Hanging in the studio are scores of works, seemingly positioned at random, as in a swarm without a centre. They are small paintings on wood or canvas, approximately the size of a hand, though each is slightly different in format. The paint is applied fluidly in thin layers, semi-translucent and not really covering. The majority of the paintings are of scenery or of dead fish, dead birds and dead trees, mostly painted from nearby and from different viewpoints. Some of these works I have already seen as part of an exhibition put together by Marie-Puck Broodthaers in Cologne, like the portraits of a fallen, dead tree which was painted from different angles, giving the viewer the impression of being able to walk around it.
    “I love cubism,” says Devriendt. “My paintings are natural, not cubist, but I feel a lot for their use of colour, for their contrasts, light against dark, hot against cold, and for that juxtaposition of different views of things, so that you have to put them back together in your head…”
    I also recognize a scenic view of water surrounded by trees.
    “It’s a deceit,” replies Devriendt. “It looks like an idyllic spot, but actually I was sitting on top of a concrete sewer from which rats were disgorged at regular intervals by the fast-running water… It also stank to high heaven.”
    He shows me another scenic view.
    “This one I painted from a boat. I wanted to paint a bank from the water… It is rather romantic.”
    He takes a painting off the wall and holds it up to the natural light. It represents a duck’s head with a neck that seems to fan out towards the top.
    “Our gaze never allows itself to come to a standstill. Recently I have been looking for an image that flows away and yet is close by.’
    We look at a painting of a bird lying on its back revealing tousled feathers on its stomach.
    “I’m pleased with those matt, grey, velvet tints.”
His forefinger hovers above the painting.
    “It looks as if a wind might blow over it, ruffling all the plumelets so that they lie differently. Paint and image flow, but they nevertheless settle on certain points. For example, on the edge of the beak and on the edge of the wing.”
    Then he points to the portrait of a fish with gaping mouth.
    “What I like about this is that the mouth has become a veritable crimson cavity. You feel you could get into it; you can get into it with your finger. An urge to destroy comes over you, almost as if I have wrecked the fish. There is emotion… When I walk along the street now, I see fish everywhere. People are fish. Do you know that last video clip by Janet Jackson? You should look at her mouth… Wonderful! What a pretty, beautiful fish!”

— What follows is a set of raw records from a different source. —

/-- A keeper field thread takes up the form's item, where the Sower has dispatched it to one that the model follows, or can
dispatch it to another (R620, R633, log 19). -/
def State.takeForm (s : State) (h : Handle) : Option State :=
  if s.heldItems.any fun p => p.1.names h.kk h.seq && p.2 < 24 && (s.th p.2).st = .running then some s
  else match s.sow.store.find? fun it => it.names h.kk h.seq with
    | some it =>
      if s.sow.dispatch && s.sys.fieldUp && s.eligible it then
        some ((s.takeUpItem it).modOpen h.kk h.seq fun h => { h with item := some it })
      else none
    | none => none

/-- The form rides its flow as an item of Q4: it runs once a keeper field thread has taken that up (R199, R620, R641). -/
def State.ride (s : State) (h : Handle) (run : State → State) : State :=
  let s := s.postForm h
  match s.takeForm h with
  | some u => run u
  | none => s

/-- The handle still needs the field, so a REST waits behind it (R44, R210). -/
def Handle.holdsRest (h : Handle) : Bool :=
  h.compl.isNone && h.form.needsField && !(h.form.xTen.isSome && h.committing)

/-- A REST may post its item: the state is FIELD, and nothing accepted before it still needs the field (R44, R135). -/
def State.restMay (s : State) (h : Handle) : Bool :=
  s.sys.kst = .field && (s.isUp .tenancy || s.down.contains .tenancy) && !(s.before h).any Handle.holdsRest

/-! ### Bay work -/

/-- Bays that an open BAY OFF accepted later also names: a replayed BAY ON leaves them out (R281). -/
def State.laterOff (s : State) (h : Handle) : BitVec 96 :=
  ((s.hnd.opens.dropWhile fun x => !x.is h.kk h.seq).drop 1).foldl (fun m x => match x.form with
    | .bayOff b => if x.compl.isNone then m ||| b else m
    | _ => m) 0#96

/-- The bays that a handle posts items for, and the kind of its items. -/
def State.worksOf (s : State) (h : Handle) : List Nat × WorkKind :=
  match h.form with
  | .bayOn b t => (onesOf (b &&& ~~~t &&& ~~~(if h.replayed then s.laterOff h else 0#96)), .on)
  | .bayOff b => (onesOf b, .off)
  | .forget b e => (onesOf (b &&& ~~~e), .forget)
  | .tag b _ _ => (onesOf b, .tag)
  | .tagAuto b => (onesOf b, .tag)
  | _ => ([], .on)

/-- Post the handle's item on bay `n`, where it is the next one and the bay work queue has a place for it; otherwise its thread
waits for one (R139, R243). -/
def State.postWork (kk seq : Nat) (s : State) (n : Nat) : State :=
  match s.openAt kk seq with
  | some h =>
    if h.left.head? ≠ some n then s
    else if s.placeFor h 1 then (s.modOpen kk seq fun h => { h with left := h.left.drop 1 }).postItem h 1 (formWords (1 + n) h)
    else s.waitsFor h 1
  | none => s

/-- Post the items that are left, as far as the bay work queue takes them; the rest wait (R243, R570). -/
def State.postLeft (s : State) (h : Handle) : State := h.left.foldl (State.postWork h.kk h.seq) s

/-- Begin a bay form: its items are posted one by one (R139, R243). -/
def State.postWorks (s : State) (h : Handle) : State :=
  let w := s.worksOf h
  if s.behindStuck h then s
  else
    let skip := match h.form with
      | .bayOn b t => if h.replayed then b &&& ~~~t &&& s.laterOff h else 0#96
      | _ => 0#96
    let s := (s.begin h).modOpen h.kk h.seq fun h =>
      { h with cntE := (match h.form with
                 | .forget _ _ => h.cntE
                 | _ => 0), cntU := 0, cntL := 0, left := w.1, skip := skip, claim := min h.claim w.1.length }
    match s.openAt h.kk h.seq with
    | some h' => if w.1.isEmpty then (s.commitStarts h.kk h.seq).worksDone h.kk h.seq else s.postLeft h'
    | none => s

    He takes a painting from the wall and places it in my hand.
    “Take a look at this head,” he says. “That effect of silver and gold, that purple, that mother-of-pearl throat, that pink tongue…. Birds and fish hardly change,” he continues. “They are more or less the same birds and the same fish as in the seventeenth or the eighteenth century, only the context in which I paint them has changed.
    When does something become kitsch? I don’t want to be bothered by those sort of time-related questions when I start painting. Which angle am I going to paint this fish from? That’s what concerns me. Things look at us. It’s about the contact we can have with things and you make that impossible if you constrict it or explain it with concepts… Look, these are three portraits of a stuffed eagle. Can you do that? Is that deceit allowed? Or is there only this deceit, this illusion, and should we settle for that?”
    I look at the stuffed goose in a corner of the studio. Robert Devriendt follows my gaze.
    “It’s become a doll,” he says. “First you see the full animal and then the empty object, as if you have been duped. And then you see the full animal again. It alternates. First you see it and then you don’t. It’s as if you are not seeing an object, but a mirror of your own disquiet.”